While opposition to the Freedom to Vote Act has mostly come from GOP lawmakers, some Democrats have helped block it. Early last year, Democratic right-wing Sen. Joe Manchin (W.Va.), who is suspected of considering a 2024 presidential run, and Sen. Kyrsten Sinema (Ariz.), who switched from Democrat to Independent in December, teamed up with Republicans to kill a proposed change to the Senate filibuster that would have cleared the way for passing a voting rights package.
At the time, lawmakers were fighting to pass a megabill that included not only the Freedom to Vote Act but also the John R. Lewis Voting Rights Advancement Act, legislation named for a late Democratic congressman and civil rights icon. Some campaigners also emphasized the importance of the latter on Tuesday.
Leslie Proll, senior director of the voting rights program at the Leadership Conference on Civil and Human Rights, similarly stressed the importance of both bills.

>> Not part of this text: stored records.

-- ==== Sys2Proof/Tests/Slice0.lean ====
section
/-! SUPPORT. Smoke tests of well-formedness, the worked numbers of the spec, and witnesses of the statements' hypotheses. -/

namespace Sys2Proof.Tests

open Sys2Proof Sys2Proof.Machine

/-- A device whose reeve of W runs, so that every register answers. -/
def up : State := { reeveW := { state := .follower } }

/-- A device with one mill. -/
def withMill (m : Nat) (x : Mill) : State := { up with mills := [(m, x)] }

/-- A device with one plot. -/
def withPlot (p : Nat) (x : Plot) : State := { up with fab := { clkW := 1, plots := [(p, x)] } }

/-- A device with one field port. -/
def withPort (p : Nat) (x : Port) : State := { up with ports := [(p, x)] }

/-- A device with one queue. -/
def withQueue (q : Nat) (x : Queue) : State := { up with qs := { queues := [(q, x)] } }

/-- A device with one granary. -/
def withGranary (k : Nat) (g : Granary) : State := { up with granaries := [(k, g)] }

/-- A device with one group. -/
def withGroup (g : Nat) (x : Group) : State := { up with groups := [(g, x)] }

/-- A device whose host port is as given. -/
def withHost (x : HostPort) : State := { up with hp := x }

/-- A device whose loader is as given. -/
def withCfg (x : Cfg) : State := { up with cfg := x }

/-- An almanac of group 5 with plot 31 and mill 0. -/
def alm : Almanac :=
  { group := 5, lgSpan := 6, hot := false, ports := [], mills := [0], plots := [31], bookings := [], marks := [], epochs := []
    pages := [], masks := [], hops := 0 }

/-- An invocation with no arguments. -/
def inv : Invocation := { entry := 0, args := [] }

/-- Mill `m` runs an invocation on engine `e`, whose first instruction word is not zero. -/
def runs (m : Nat) (e : Eng) (x : Mill := {}) : State :=
  { withMill m (x.setEng e { x.eng e with running := some inv }) with mem := [(imemCell m e 0, 1)] }

/-- An operation of engine `e` waits in mill `m`. -/
def waits (m : Nat) (e : Eng) (op : EngOp) (x : Mill := {}) : State :=
  withMill m (x.setEng e { x.eng e with held := some op, running := some inv })

/-- A host link that is up. -/
def link : HostPort := { state := .up }

/-- A ledger with an entry of ctl and frame at page 0 in both copies. -/
def ledger (ctl frame : Word) : Ledger :=
  { copyW := [(0, mkEntry ctl frame)], copyE := [(0, mkEntry ctl frame)] }

/-- A device whose page 0 maps the first frame of granary 0, which is open. -/
def paged (ctl : Word) : State := { withGranary 0 { state := 2, opened := true } with ledger := ledger ctl 0 }

/-- A read from the relay table's control register, as a host sends it. -/
def readReq : List Byte := transHdr 1 0 0 0 4 0x13C00020

/-- A tap of a packet in the queue of those sent. -/
def sent : SentPkt := { seq := 0, bytes := [], at_ := 0, resends := 0 }

/-- An alert that packet `q` carries. -/
def alerted (q : Nat) : Alert := { code := 1, ovf := false, serial := 0, tick := 0, detail := [], seq := some q }

/-- A read of host memory that is out. -/
def devRead : DevRead := { tag := 1, addr := 0, len := 4, at_ := 0, mill := 0, slot := 0, data := none }

/-- A fault report. -/
def rep : Report :=
  { block := 10, unit := 0, cls := .contained, status := 4, tick := 0, addrKind := 4, addr := 0, page := none, covered := false }

/-- A relay request on a return route, from head 1. -/
def relayHdr : List Byte := routeHeader 0 1 0 0 ++ toLe 12 0 ++ toLe 1 1 ++ toLe 1 0 ++ toLe 2 1 ++ toLe 24 0

/-- A one-by-one yoke, a load and a product on it. -/
def yoke1 : Yoke := { shape := .s1, row := 0, col := 0 }
/-- A load of e4m3 codes from offset 0. -/
def ldsA : LdsArgs := { yoke := yoke1, src := { base := 0, rowBits := 32, elemBits := 8 }, fmt := .e4m3, scales := none }
/-- A product of one row. -/
def mmA : MmArgs :=
  { yoke := yoke1, src := { base := 0, rowBits := 32, elemBits := 8 }, afifo := false, scales := none, rows := 1, dst := .loft 0x8000
    acc := false, fmtA := .e4m3, fmtB := .e4m3, readInc := none, writeInc := none }
/-- A product in flight. -/
def flt : YokeFlight :=
  { col := false, args := mmA, issue := 0, waits := 0, entered := 0, tile := {}, groups := [], written := 0, readAmt := 0
    writeAmt := 0, readDone := false, writeDone := false }
/-- A move within the loft. -/
def mvA : MovArgs := { src := .loft 0, dst := .loft 0x8000, len := 256, afifo := false, inc := none }
/-- A slot with a move. -/
def mvSlot : Slot := { work := .move mvA }

/-- The record of a ring or SQ of 16 entries whose body stands at the start of the loft of mill 1. -/
def qRec (more : Nat) : BitVec 192 := BitVec.ofNat 192 (2 ^ 44 + 2 ^ 20 + 4 * 2 ^ 48 + more)
/-- A queue of that record that holds `n` entries. -/
def qHolds (more n : Nat) : Queue := { record := qRec more, written := true, en := true, tail := Count.mk' (BitVec.ofNat 17 n) }
/-- A cart whose buffer stands in the loft of mill 2. -/
def crt : List Byte := mkCart (2 ^ 44 + 2 * 2 ^ 20) 64 64 0 0 0
/-- A ring that holds a cart, and its empty return ring. -/
def ringed (s : State) (more : Nat := 0) : State :=
  { s with qs := { queues := [(8192, qHolds (8194 * 2 ^ 64 + more) 1), (8194, qHolds (8192 * 2 ^ 64) 0)] }
           mem := Memory.writeN s.mem (loftCell 1 0) crt }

"We urge both chambers of Congress to pass the Freedom to Vote Act so we can build a multiracial democracy that works for all of us," said Proll. "We also look forward to Congress reintroducing and passing the John R. Lewis Voting Rights Advancement Act to restore and strengthen the Voting Rights Act."
Common Cause interim co-president Marilyn Carpinteyro on Tuesday sent a letter to all members of Congress on behalf of her group and its more than 1.5 million members and supporters "in strong support of the Freedom to Vote Act and in strong opposition to the 'American Confidence in Elections' (ACE) Act," which was introduced by House Republicans earlier this month.
"The ACE Act is a giant step backward and would silence the voices of everyday Americans by putting up barriers to voting and by allowing millions of dollars more in secret money to infiltrate our political system," Carpinteyro wrote. "To strengthen free and fair elections and help get big, secret money out of politics, Congress must instead pass the Freedom to Vote Act."